Look through the records below for the line with "w).msix = s.msix := rfl". Return that line and each one after it up to and including the line with "v).aon = s.aon := rfl", exactly.

:: Extracted information ::
- Opening Delimiter -

-- ==== Sys2Proof/Laws/State.lean ====
section
/-!
SUPPORT. What the state's plain updates leave: one lemma for each field of each update, so that no proof unfolds a record update.
-/
namespace Sys2Proof.Machine

/-! ### Registers -/

/-! setReg -/

@[simp] theorem State.setReg_pending (s : State) (a : Nat) (w : Word) : (s.setReg a w).pending = s.pending := rfl
@[simp] theorem State.setReg_free (s : State) (a : Nat) (w : Word) : (s.setReg a w).free = s.free := rfl
@[simp] theorem State.setReg_clk (s : State) (a : Nat) (w : Word) : (s.setReg a w).clk = s.clk := rfl
@[simp] theorem State.setReg_xing (s : State) (a : Nat) (w : Word) : (s.setReg a w).xing = s.xing := rfl
@[simp] theorem State.setReg_aon (s : State) (a : Nat) (w : Word) : (s.setReg a w).aon = s.aon := rfl
@[simp] theorem State.setReg_fuses (s : State) (a : Nat) (w : Word) : (s.setReg a w).fuses = s.fuses := rfl
@[simp] theorem State.setReg_whf (s : State) (a : Nat) (w : Word) : (s.setReg a w).whf = s.whf := rfl
@[simp] theorem State.setReg_fry (s : State) (a : Nat) (w : Word) : (s.setReg a w).fry = s.fry := rfl
@[simp] theorem State.setReg_oar (s : State) (a : Nat) (w : Word) : (s.setReg a w).oar = s.oar := rfl
@[simp] theorem State.setReg_flows (s : State) (a : Nat) (w : Word) : (s.setReg a w).flows = s.flows := rfl
@[simp] theorem State.setReg_txn (s : State) (a : Nat) (w : Word) : (s.setReg a w).txn = s.txn := rfl
@[simp] theorem State.setReg_cmt (s : State) (a : Nat) (w : Word) : (s.setReg a w).cmt = s.cmt := rfl
@[simp] theorem State.setReg_hld (s : State) (a : Nat) (w : Word) : (s.setReg a w).hld = s.hld := rfl
@[simp] theorem State.setReg_nand (s : State) (a : Nat) (w : Word) : (s.setReg a w).nand = s.nand := rfl
@[simp] theorem State.setReg_lgb (s : State) (a : Nat) (w : Word) : (s.setReg a w).lgb = s.lgb := rfl
@[simp] theorem State.setReg_man (s : State) (a : Nat) (w : Word) : (s.setReg a w).man = s.man := rfl
@[simp] theorem State.setReg_live (s : State) (a : Nat) (w : Word) : (s.setReg a w).live = s.live := rfl
@[simp] theorem State.setReg_img (s : State) (a : Nat) (w : Word) : (s.setReg a w).img = s.img := rfl
@[simp] theorem State.setReg_met (s : State) (a : Nat) (w : Word) : (s.setReg a w).met = s.met := rfl
@[simp] theorem State.setReg_plc (s : State) (a : Nat) (w : Word) : (s.setReg a w).plc = s.plc := rfl
@[simp] theorem State.setReg_rad (s : State) (a : Nat) (w : Word) : (s.setReg a w).rad = s.rad := rfl
@[simp] theorem State.setReg_eth (s : State) (a : Nat) (w : Word) : (s.setReg a w).eth = s.eth := rfl
@[simp] theorem State.setReg_gwy (s : State) (a : Nat) (w : Word) : (s.setReg a w).gwy = s.gwy := rfl
@[simp] theorem State.setReg_val (s : State) (a : Nat) (w : Word) : (s.setReg a w).val = s.val := rfl
@[simp] theorem State.setReg_ept (s : State) (a : Nat) (w : Word) : (s.setReg a w).ept = s.ept := rfl
@[simp] theorem State.setReg_bal (s : State) (a : Nat) (w : Word) : (s.setReg a w).bal = s.bal := rfl
@[simp] theorem State.setReg_trf (s : State) (a : Nat) (w : Word) : (s.setReg a w).trf = s.trf := rfl
@[simp] theorem State.setReg_bil (s : State) (a : Nat) (w : Word) : (s.setReg a w).bil = s.bil := rfl
@[simp] theorem State.setReg_tok (s : State) (a : Nat) (w : Word) : (s.setReg a w).tok = s.tok := rfl
@[simp] theorem State.setReg_pan (s : State) (a : Nat) (w : Word) : (s.setReg a w).pan = s.pan := rfl
@[simp] theorem State.setReg_keys (s : State) (a : Nat) (w : Word) : (s.setReg a w).keys = s.keys := rfl
@[simp] theorem State.setReg_mft (s : State) (a : Nat) (w : Word) : (s.setReg a w).mft = s.mft := rfl
@[simp] theorem State.setReg_pwr (s : State) (a : Nat) (w : Word) : (s.setReg a w).pwr = s.pwr := rfl
@[simp] theorem State.setReg_tst (s : State) (a : Nat) (w : Word) : (s.setReg a w).tst = s.tst := rfl
@[simp] theorem State.setReg_msix (s : State) (a : Nat) (w : Word) : (s.setReg a w).msix = s.msix := rfl
@[simp] theorem State.setReg_sram (s : State) (a : Nat) (w : Word) : (s.setReg a w).sram = s.sram := rfl
@[simp] theorem State.setReg_dram (s : State) (a : Nat) (w : Word) : (s.setReg a w).dram = s.dram := rfl
@[simp] theorem State.setReg_sent (s : State) (a : Nat) (w : Word) : (s.setReg a w).sent = s.sent := rfl

/-! set -/

@[simp] theorem State.set_pending (s : State) (f : Fld) (v : Nat) : (s.set f v).pending = s.pending := rfl
@[simp] theorem State.set_free (s : State) (f : Fld) (v : Nat) : (s.set f v).free = s.free := rfl
@[simp] theorem State.set_clk (s : State) (f : Fld) (v : Nat) : (s.set f v).clk = s.clk := rfl
@[simp] theorem State.set_xing (s : State) (f : Fld) (v : Nat) : (s.set f v).xing = s.xing := rfl
@[simp] theorem State.set_aon (s : State) (f : Fld) (v : Nat) : (s.set f v).aon = s.aon := rfl
@[simp] theorem State.set_fuses (s : State) (f : Fld) (v : Nat) : (s.set f v).fuses = s.fuses := rfl
@[simp] theorem State.set_whf (s : State) (f : Fld) (v : Nat) : (s.set f v).whf = s.whf := rfl
@[simp] theorem State.set_fry (s : State) (f : Fld) (v : Nat) : (s.set f v).fry = s.fry := rfl
@[simp] theorem State.set_oar (s : State) (f : Fld) (v : Nat) : (s.set f v).oar = s.oar := rfl
@[simp] theorem State.set_flows (s : State) (f : Fld) (v : Nat) : (s.set f v).flows = s.flows := rfl
@[simp] theorem State.set_txn (s : State) (f : Fld) (v : Nat) : (s.set f v).txn = s.txn := rfl
@[simp] theorem State.set_cmt (s : State) (f : Fld) (v : Nat) : (s.set f v).cmt = s.cmt := rfl
@[simp] theorem State.set_hld (s : State) (f : Fld) (v : Nat) : (s.set f v).hld = s.hld := rfl
@[simp] theorem State.set_nand (s : State) (f : Fld) (v : Nat) : (s.set f v).nand = s.nand := rfl
@[simp] theorem State.set_lgb (s : State) (f : Fld) (v : Nat) : (s.set f v).lgb = s.lgb := rfl
@[simp] theorem State.set_man (s : State) (f : Fld) (v : Nat) : (s.set f v).man = s.man := rfl
@[simp] theorem State.set_live (s : State) (f : Fld) (v : Nat) : (s.set f v).live = s.live := rfl
@[simp] theorem State.set_img (s : State) (f : Fld) (v : Nat) : (s.set f v).img = s.img := rfl
@[simp] theorem State.set_met (s : State) (f : Fld) (v : Nat) : (s.set f v).met = s.met := rfl
@[simp] theorem State.set_plc (s : State) (f : Fld) (v : Nat) : (s.set f v).plc = s.plc := rfl
@[simp] theorem State.set_rad (s : State) (f : Fld) (v : Nat) : (s.set f v).rad = s.rad := rfl
@[simp] theorem State.set_eth (s : State) (f : Fld) (v : Nat) : (s.set f v).eth = s.eth := rfl
@[simp] theorem State.set_gwy (s : State) (f : Fld) (v : Nat) : (s.set f v).gwy = s.gwy := rfl
@[simp] theorem State.set_val (s : State) (f : Fld) (v : Nat) : (s.set f v).val = s.val := rfl
@[simp] theorem State.set_ept (s : State) (f : Fld) (v : Nat) : (s.set f v).ept = s.ept := rfl
@[simp] theorem State.set_bal (s : State) (f : Fld) (v : Nat) : (s.set f v).bal = s.bal := rfl
@[simp] theorem State.set_trf (s : State) (f : Fld) (v : Nat) : (s.set f v).trf = s.trf := rfl
@[simp] theorem State.set_bil (s : State) (f : Fld) (v : Nat) : (s.set f v).bil = s.bil := rfl
@[simp] theorem State.set_tok (s : State) (f : Fld) (v : Nat) : (s.set f v).tok = s.tok := rfl
@[simp] theorem State.set_pan (s : State) (f : Fld) (v : Nat) : (s.set f v).pan = s.pan := rfl
@[simp] theorem State.set_keys (s : State) (f : Fld) (v : Nat) : (s.set f v).keys = s.keys := rfl
@[simp] theorem State.set_mft (s : State) (f : Fld) (v : Nat) : (s.set f v).mft = s.mft := rfl
@[simp] theorem State.set_pwr (s : State) (f : Fld) (v : Nat) : (s.set f v).pwr = s.pwr := rfl
@[simp] theorem State.set_tst (s : State) (f : Fld) (v : Nat) : (s.set f v).tst = s.tst := rfl
@[simp] theorem State.set_msix (s : State) (f : Fld) (v : Nat) : (s.set f v).msix = s.msix := rfl
@[simp] theorem State.set_sram (s : State) (f : Fld) (v : Nat) : (s.set f v).sram = s.sram := rfl
@[simp] theorem State.set_dram (s : State) (f : Fld) (v : Nat) : (s.set f v).dram = s.dram := rfl
@[simp] theorem State.set_sent (s : State) (f : Fld) (v : Nat) : (s.set f v).sent = s.sent := rfl

/-! bump -/

@[simp] theorem State.bump_pending (s : State) (f : Fld) (n : Nat) : (s.bump f n).pending = s.pending := rfl
@[simp] theorem State.bump_free (s : State) (f : Fld) (n : Nat) : (s.bump f n).free = s.free := rfl
@[simp] theorem State.bump_clk (s : State) (f : Fld) (n : Nat) : (s.bump f n).clk = s.clk := rfl
@[simp] theorem State.bump_xing (s : State) (f : Fld) (n : Nat) : (s.bump f n).xing = s.xing := rfl
@[simp] theorem State.bump_aon (s : State) (f : Fld) (n : Nat) : (s.bump f n).aon = s.aon := rfl
@[simp] theorem State.bump_fuses (s : State) (f : Fld) (n : Nat) : (s.bump f n).fuses = s.fuses := rfl
@[simp] theorem State.bump_whf (s : State) (f : Fld) (n : Nat) : (s.bump f n).whf = s.whf := rfl
@[simp] theorem State.bump_fry (s : State) (f : Fld) (n : Nat) : (s.bump f n).fry = s.fry := rfl
@[simp] theorem State.bump_oar (s : State) (f : Fld) (n : Nat) : (s.bump f n).oar = s.oar := rfl
@[simp] theorem State.bump_flows (s : State) (f : Fld) (n : Nat) : (s.bump f n).flows = s.flows := rfl
@[simp] theorem State.bump_txn (s : State) (f : Fld) (n : Nat) : (s.bump f n).txn = s.txn := rfl
@[simp] theorem State.bump_cmt (s : State) (f : Fld) (n : Nat) : (s.bump f n).cmt = s.cmt := rfl
@[simp] theorem State.bump_hld (s : State) (f : Fld) (n : Nat) : (s.bump f n).hld = s.hld := rfl
@[simp] theorem State.bump_nand (s : State) (f : Fld) (n : Nat) : (s.bump f n).nand = s.nand := rfl
@[simp] theorem State.bump_lgb (s : State) (f : Fld) (n : Nat) : (s.bump f n).lgb = s.lgb := rfl
@[simp] theorem State.bump_man (s : State) (f : Fld) (n : Nat) : (s.bump f n).man = s.man := rfl
@[simp] theorem State.bump_live (s : State) (f : Fld) (n : Nat) : (s.bump f n).live = s.live := rfl
@[simp] theorem State.bump_img (s : State) (f : Fld) (n : Nat) : (s.bump f n).img = s.img := rfl
@[simp] theorem State.bump_met (s : State) (f : Fld) (n : Nat) : (s.bump f n).met = s.met := rfl
@[simp] theorem State.bump_plc (s : State) (f : Fld) (n : Nat) : (s.bump f n).plc = s.plc := rfl
@[simp] theorem State.bump_rad (s : State) (f : Fld) (n : Nat) : (s.bump f n).rad = s.rad := rfl
@[simp] theorem State.bump_eth (s : State) (f : Fld) (n : Nat) : (s.bump f n).eth = s.eth := rfl
@[simp] theorem State.bump_gwy (s : State) (f : Fld) (n : Nat) : (s.bump f n).gwy = s.gwy := rfl
@[simp] theorem State.bump_val (s : State) (f : Fld) (n : Nat) : (s.bump f n).val = s.val := rfl
@[simp] theorem State.bump_ept (s : State) (f : Fld) (n : Nat) : (s.bump f n).ept = s.ept := rfl
@[simp] theorem State.bump_bal (s : State) (f : Fld) (n : Nat) : (s.bump f n).bal = s.bal := rfl
@[simp] theorem State.bump_trf (s : State) (f : Fld) (n : Nat) : (s.bump f n).trf = s.trf := rfl
@[simp] theorem State.bump_bil (s : State) (f : Fld) (n : Nat) : (s.bump f n).bil = s.bil := rfl
@[simp] theorem State.bump_tok (s : State) (f : Fld) (n : Nat) : (s.bump f n).tok = s.tok := rfl
@[simp] theorem State.bump_pan (s : State) (f : Fld) (n : Nat) : (s.bump f n).pan = s.pan := rfl
@[simp] theorem State.bump_keys (s : State) (f : Fld) (n : Nat) : (s.bump f n).keys = s.keys := rfl
@[simp] theorem State.bump_mft (s : State) (f : Fld) (n : Nat) : (s.bump f n).mft = s.mft := rfl
@[simp] theorem State.bump_pwr (s : State) (f : Fld) (n : Nat) : (s.bump f n).pwr = s.pwr := rfl
@[simp] theorem State.bump_tst (s : State) (f : Fld) (n : Nat) : (s.bump f n).tst = s.tst := rfl
@[simp] theorem State.bump_msix (s : State) (f : Fld) (n : Nat) : (s.bump f n).msix = s.msix := rfl
@[simp] theorem State.bump_sram (s : State) (f : Fld) (n : Nat) : (s.bump f n).sram = s.sram := rfl
@[simp] theorem State.bump_dram (s : State) (f : Fld) (n : Nat) : (s.bump f n).dram = s.dram := rfl
@[simp] theorem State.bump_sent (s : State) (f : Fld) (n : Nat) : (s.bump f n).sent = s.sent := rfl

- Closing Delimiter -

:: Task output ::
@[simp] theorem State.setReg_msix (s : State) (a : Nat) (w : Word) : (s.setReg a w).msix = s.msix := rfl
@[simp] theorem State.setReg_sram (s : State) (a : Nat) (w : Word) : (s.setReg a w).sram = s.sram := rfl
@[simp] theorem State.setReg_dram (s : State) (a : Nat) (w : Word) : (s.setReg a w).dram = s.dram := rfl
@[simp] theorem State.setReg_sent (s : State) (a : Nat) (w : Word) : (s.setReg a w).sent = s.sent := rfl

/-! set -/

@[simp] theorem State.set_pending (s : State) (f : Fld) (v : Nat) : (s.set f v).pending = s.pending := rfl
@[simp] theorem State.set_free (s : State) (f : Fld) (v : Nat) : (s.set f v).free = s.free := rfl
@[simp] theorem State.set_clk (s : State) (f : Fld) (v : Nat) : (s.set f v).clk = s.clk := rfl
@[simp] theorem State.set_xing (s : State) (f : Fld) (v : Nat) : (s.set f v).xing = s.xing := rfl
@[simp] theorem State.set_aon (s : State) (f : Fld) (v : Nat) : (s.set f v).aon = s.aon := rfl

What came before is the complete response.